Pralines in hand, (and in mouth), we made our way to Cafe du Monde. The place was packed, but the wait was short and the patio was bustling. As we made our way to our table, I noticed the complete abandon with which everyone was enjoying their beignets. Adults and kids alike absolutely covered in what I would later find out, an inescapable dusting of powdered sugar. Their faces, their hands, their pants, their feet. The floor reminded me of one of those BBQ places that throws sawdust and peanut shells on the ground, except for this was all snowy white sugar. There are really only two things on the menu here – beignets and coffee. We ordered both, and a sax man on the street serenaded us as we snacked. As we dug into the beignets, I understood why everyone was covered in powdered sugar. Resistance was futile and getting doused was part of the fun. It was best to just surrender entirely to the pastry and dust off afterwards. A lesson I learned pretty quickly after attempting to wipe a mound of sugar off my lap with a damp napkin. Essentially I succeeded in making a sort of sugar/napkin paste and proudly donned that on my black pants for the rest of the day.

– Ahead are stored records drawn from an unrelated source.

-- ==== Sys2Proof/Machine/State.lean ====
section
/-! DEFINITION. The state of the VDN-612 as plain data, block by block, and the state right after a start-up.
Every enumeration stands with the names of the manual; the codes of Record Formats are in Machine/Records.lean. -/

namespace Sys2Proof.Machine

/-! ### Names -/

/-- The six bands (00_scope.md, "Bands"). NONE is the absence of a band: `Option Band`. -/
inductive Band where
  | b160 | b80 | b40 | b20 | b15 | b10
  deriving DecidableEq, Repr

/-- Where a position takes its band from (R7). -/
inductive Source where
  | lines | message
  deriving DecidableEq, Repr

/-- The service state of an antenna (R18). -/
inductive Service where
  | inService | tripped | outOfService
  deriving DecidableEq, Repr

/-- The configured service of an antenna (R17). -/
inductive Configured where
  | inService | outOfService
  deriving DecidableEq, Repr

/-- The cause of a trip (R23). -/
inductive TripCause where
  | swr | overpower | hotSwitch
  deriving DecidableEq, Repr

/-- The origin of a claim (R57). -/
inductive Origin where
  | console | supervisor | follow
  deriving DecidableEq, Repr

/-- The key states of a position (R121). -/
inductive KeyState where
  | off | pending | queued | opening | on | hang | blocked
  deriving DecidableEq, Repr

/-- The reasons of KEY DENIED and KEY CUT (R123, R138, Record Formats). -/
inductive KeyReason where
  | tripped | bandMismatch | parked | bandClosed | noBand | noRoute
  | routeChange | bandMoved | stuck | hold | preempted
  deriving DecidableEq, Repr

/-- The order setting of the walk (R129). -/
inductive GrantOrder where
  | arrival | rotate
  deriving DecidableEq, Repr

/-- The route status of a position (R100). -/
inductive RouteStatus where
  | none | active | changing
  deriving DecidableEq, Repr

/-- The sequencer state as it is shown: the phase without what the phase holds (R100, Record Formats). -/
inductive Phase where
  | idle | drain | brk | holdoff | make
  deriving DecidableEq, Repr

/-- The results of an answer (00_scope.md, "Result codes"). -/
inductive Result where
  | done | already | waiting | clamped
  | notPermitted | badValue | badFormat | unknown | outOfService | tripped | bandMismatch | busy | parked
  | tapsFull | ownAntenna | wrongSource | rfPresent | storeBusy | exclusionsFull | storeFault
  deriving DecidableEq, Repr

/-- The requests, by their record types (Record Formats, "Type codes"). -/
inductive Request where
  | ping | query | claim | release | force | setClaims | follow | setPref | listen | setBand | setBanding | setBandmap
  | setAntenna | clear | setSensing | setSequencing | hold | setKeying | setRules | setExclusion | setAux | save | restart
  deriving DecidableEq, Repr

/-- The cause of a start-up (R193). -/
inductive StartCause where
  | power | line | request
  deriving DecidableEq, Repr

/-- The store status of a start-up (R195). -/
inductive StoreStatus where
  | loaded | defaults
  deriving DecidableEq, Repr

/-! ### Settings (R190) -/

/-- The nine configuration fields of an antenna (R17). Bit n of the band mask is band n, 1 to 6 (R197). -/
structure AntennaConfig where
  bandMask : BitVec 8
  maxPower : Nat
  swrLimit : Nat
  kf : Nat
  c : Nat
  zf : Nat
  zr : Nat
  settle : Nat
  configured : Configured
  deriving DecidableEq, Repr
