-- ==== Sys2Proof/Machine/Band.lean ====
section
/-! DEFINITION. The Band Decoder's commands: SET-BAND, SET-BANDING, SET-BANDMAP, a change of the band lines, and a settle (Band Data and Band Decoding). -/

namespace Sys2Proof.Machine

/-! ### SET-BAND (R8) -/

/-- The checks of SET-BAND on a position and a band, steps 3 to 5 (R8). -/
def State.bandResult (s : State) (p : Pos) (b : Option Band) : Result :=
  if (s.place p).source = .lines then .wrongSource else if b = s.band p then .already else .done

/-- A SET-BAND answered DONE: a grant is cut BAND_MOVED, then the band changes (R8). -/
def State.moveBand (s : State) (p : Pos) (b : Option Band) : State := (s.cut p .bandMoved).changeBand p b .message

/-- Serves SET-BAND (R8). -/
def serveSetBand (port : Port) (tag position band : Byte) : State → State :=
  takeRequest port .setBand tag true (mayFor port position) fun s =>
    match posOf position, bandOrNoneOf band with
    | some p, some b =>
      let r := s.bandResult p b
      let s' := s.answer port .setBand tag r
      if r = .done then s'.moveBand p b else s'
    | _, _ => s.answer port .setBand tag .badValue

/-- SET_BAND. -/
def execSetBand (port : Port) (tag position band : Byte) (s : State) : Host.Outcome State Fault Refusal :=
  event (serveSetBand port tag position band) s

/-! ### SET-BANDING (R9, R10, R14) -/

/-- The position's three banding values after a SET-BANDING. -/
def PositionConfig.withBanding (c : PositionConfig) (source : Source) (line guard_ : BitVec 4) : PositionConfig :=
  { c with source := source, lineMask := line, guardMask := guard_ }

/-- The effects of a changed source or line mask: the cut, then debounce restarts from the current lines (R10). -/
def State.restartDebounce (s : State) (p : Pos) : State :=
  let s' := s.cut p .bandMoved
  s'.takePattern p (s'.sampledPattern p)

/-- The write of SET-BANDING and what follows from it (R9, R10). -/
def State.writeBanding (s : State) (p : Pos) (new : PositionConfig) : State :=
  let s' := s.onPlace p fun _ => new
  if (s.place p).source = new.source ∧ (s.place p).lineMask = new.lineMask then s' else s'.restartDebounce p

/-- Serves SET-BANDING (R9). -/
def serveSetBanding (port : Port) (tag position source lineMask guardMask : Byte) : State → State :=
  takeRequest port .setBanding tag true (supervisorOnly port) fun s =>
    match posOf position, sourceOf source, lineMaskOf lineMask, lineMaskOf guardMask with
    | some p, some src, some line, some guard_ =>
      let new := (s.place p).withBanding src line guard_
      if new = s.place p then s.answer port .setBanding tag .already
      else (s.answer port .setBanding tag .done).writeBanding p new
    | _, _, _, _ => s.answer port .setBanding tag .badValue

/-- SET_BANDING. -/
def execSetBanding (port : Port) (tag position source lineMask guardMask : Byte) (s : State) : Host.Outcome State Fault Refusal :=
  event (serveSetBanding port tag position source lineMask guardMask) s

/-! ### SET-BANDMAP (R11) -/

/-- The Band Map that sixteen entries give. -/
def mapOf (l : List (Option Band)) : Vector (Option Band) 16 := Vector.ofFn fun i => l.getD i.val none

/-- A new map applied to one position: only in LINES source, and only to a stable pattern that is present (R11).
A position whose restarted debounce still runs after a switch to LINES is among them: R11's "every position" is followed where R7 and R10 step 3 hold the band until the settle,
also when the request changes the debounce time alone (log 29). -/
def State.remap (s : State) (p : Pos) : State :=
  match (s.place p).source, (s.dec p).stable with
  | .lines, some pattern => s.applyBand p (s.mapBand pattern) .map
  | _, _ => s

/-- The write of SET-BANDMAP, and the new map applied at once, in position order (R11, log 15, log 29). -/
def State.writeBandMap (s : State) (map : Vector (Option Band) 16) (debounce : Nat) : State :=
  forEach allPos (fun p s => s.remap p) (s.onSettings fun c => { c with bandMap := map, debounce := debounce })

/-- Serves SET-BANDMAP (R11). -/
def serveSetBandmap (port : Port) (tag : Byte) (bands : List Byte) (debounce : Byte) : State → State :=
  takeRequest port .setBandmap tag (bands.length == bandmapEntries) (supervisorOnly port) fun s =>
    match readAll bandOrNoneOf bands with
    | none => s.answer port .setBandmap tag .badValue
    | some l =>
      let time := clamp 0 250 debounce.toNat
      let same := mapOf l = s.settings.bandMap ∧ time = s.settings.debounce
      let s' := s.answer port .setBandmap tag (settingResult same (time != debounce.toNat))
      if same then s' else s'.writeBandMap (mapOf l) time

/-- SET_BANDMAP. -/
def execSetBandmap (port : Port) (tag : Byte) (bands : List Byte) (debounce : Byte) (s : State) : Host.Outcome State Fault Refusal :=
  event (serveSetBandmap port tag bands debounce) s

/-! ### Events -/

/-- BAND_LINES_CHANGE: the lines move at the pins, and the decoder samples them (R1, log 10). -/
def execBandLinesChange (p : Pos) (lines : BitVec 4) (s : State) : Host.Outcome State Fault Refusal :=
  event (fun s => s.sampleLines p) (s.setLines p lines)

/-- SETTLE: the debounce timer has run out (R2). -/
def execSettle (p : Pos) (s : State) : Host.Outcome State Fault Refusal :=
  event (onlyIf (fun s => s.settleDue p) fun s => s.settleBand p) s

end Sys2Proof.Machine
end

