-- ==== Sys2Proof/Machine/Power.lean ====
section
/-! DEFINITION. The supply and the RESET line (R193). These move pins, so they act whether the part runs or not. -/

namespace Sys2Proof.Machine

/-- The supply comes up: a start-up with cause POWER, once RESET is not low (R193, log 21). -/
def State.powerUp (s : State) : State :=
  if s.resetIsLow then s.setPowered true else (s.setPowered true).startUp .power

/-- POWER_ON: no effect on a part that has its supply (log 3). -/
def execPowerOn (s : State) : Host.Outcome State Fault Refusal := .next (if s.powered then s else s.powerUp)

/-- The RESET line falls: a part that has its supply stops (R193). -/
def State.pullReset (s : State) : State := if s.powered then (s.setReset true).stopPart else s.setReset true

/-- RESET_LOW: no effect while the line is low. -/
def execResetLow (s : State) : Host.Outcome State Fault Refusal := .next (if s.resetIsLow then s else s.pullReset)

/-- The RESET line returns high: a part that has its supply starts up with cause LINE (R193). -/
def State.letReset (s : State) : State := if s.powered then (s.setReset false).startUp .line else s.setReset false

/-- RESET_RELEASE: no effect while the line is high. -/
def execResetRelease (s : State) : Host.Outcome State Fault Refusal := .next (if s.resetIsLow then s.letReset else s)

/-- POWER_LOST: the part stops (R193). No effect without a supply. -/
def execPowerLost (s : State) : Host.Outcome State Fault Refusal := .next (if s.powered then (s.setPowered false).stopPart else s)

end Sys2Proof.Machine
end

The sax man started up “When The Saints Go Marching In” and sitting in the middle of this beautiful historic city, trying new foods and living out a portion of my bucket list, I welled up with tears because I was reminded so intensely of my Grandmother and overwhelmed by the beauty, the strangeness and the temporary nature of life. Each and every moment is once in a lifetime. Even if I make my way back to this city, and visit this same cafe, it will not be the same moment as it was right then and there. It was a nice reminder to soak it all in and appreciated every single last bit. Thank you, Sax Man for unexpectedly bringing her back to me that afternoon.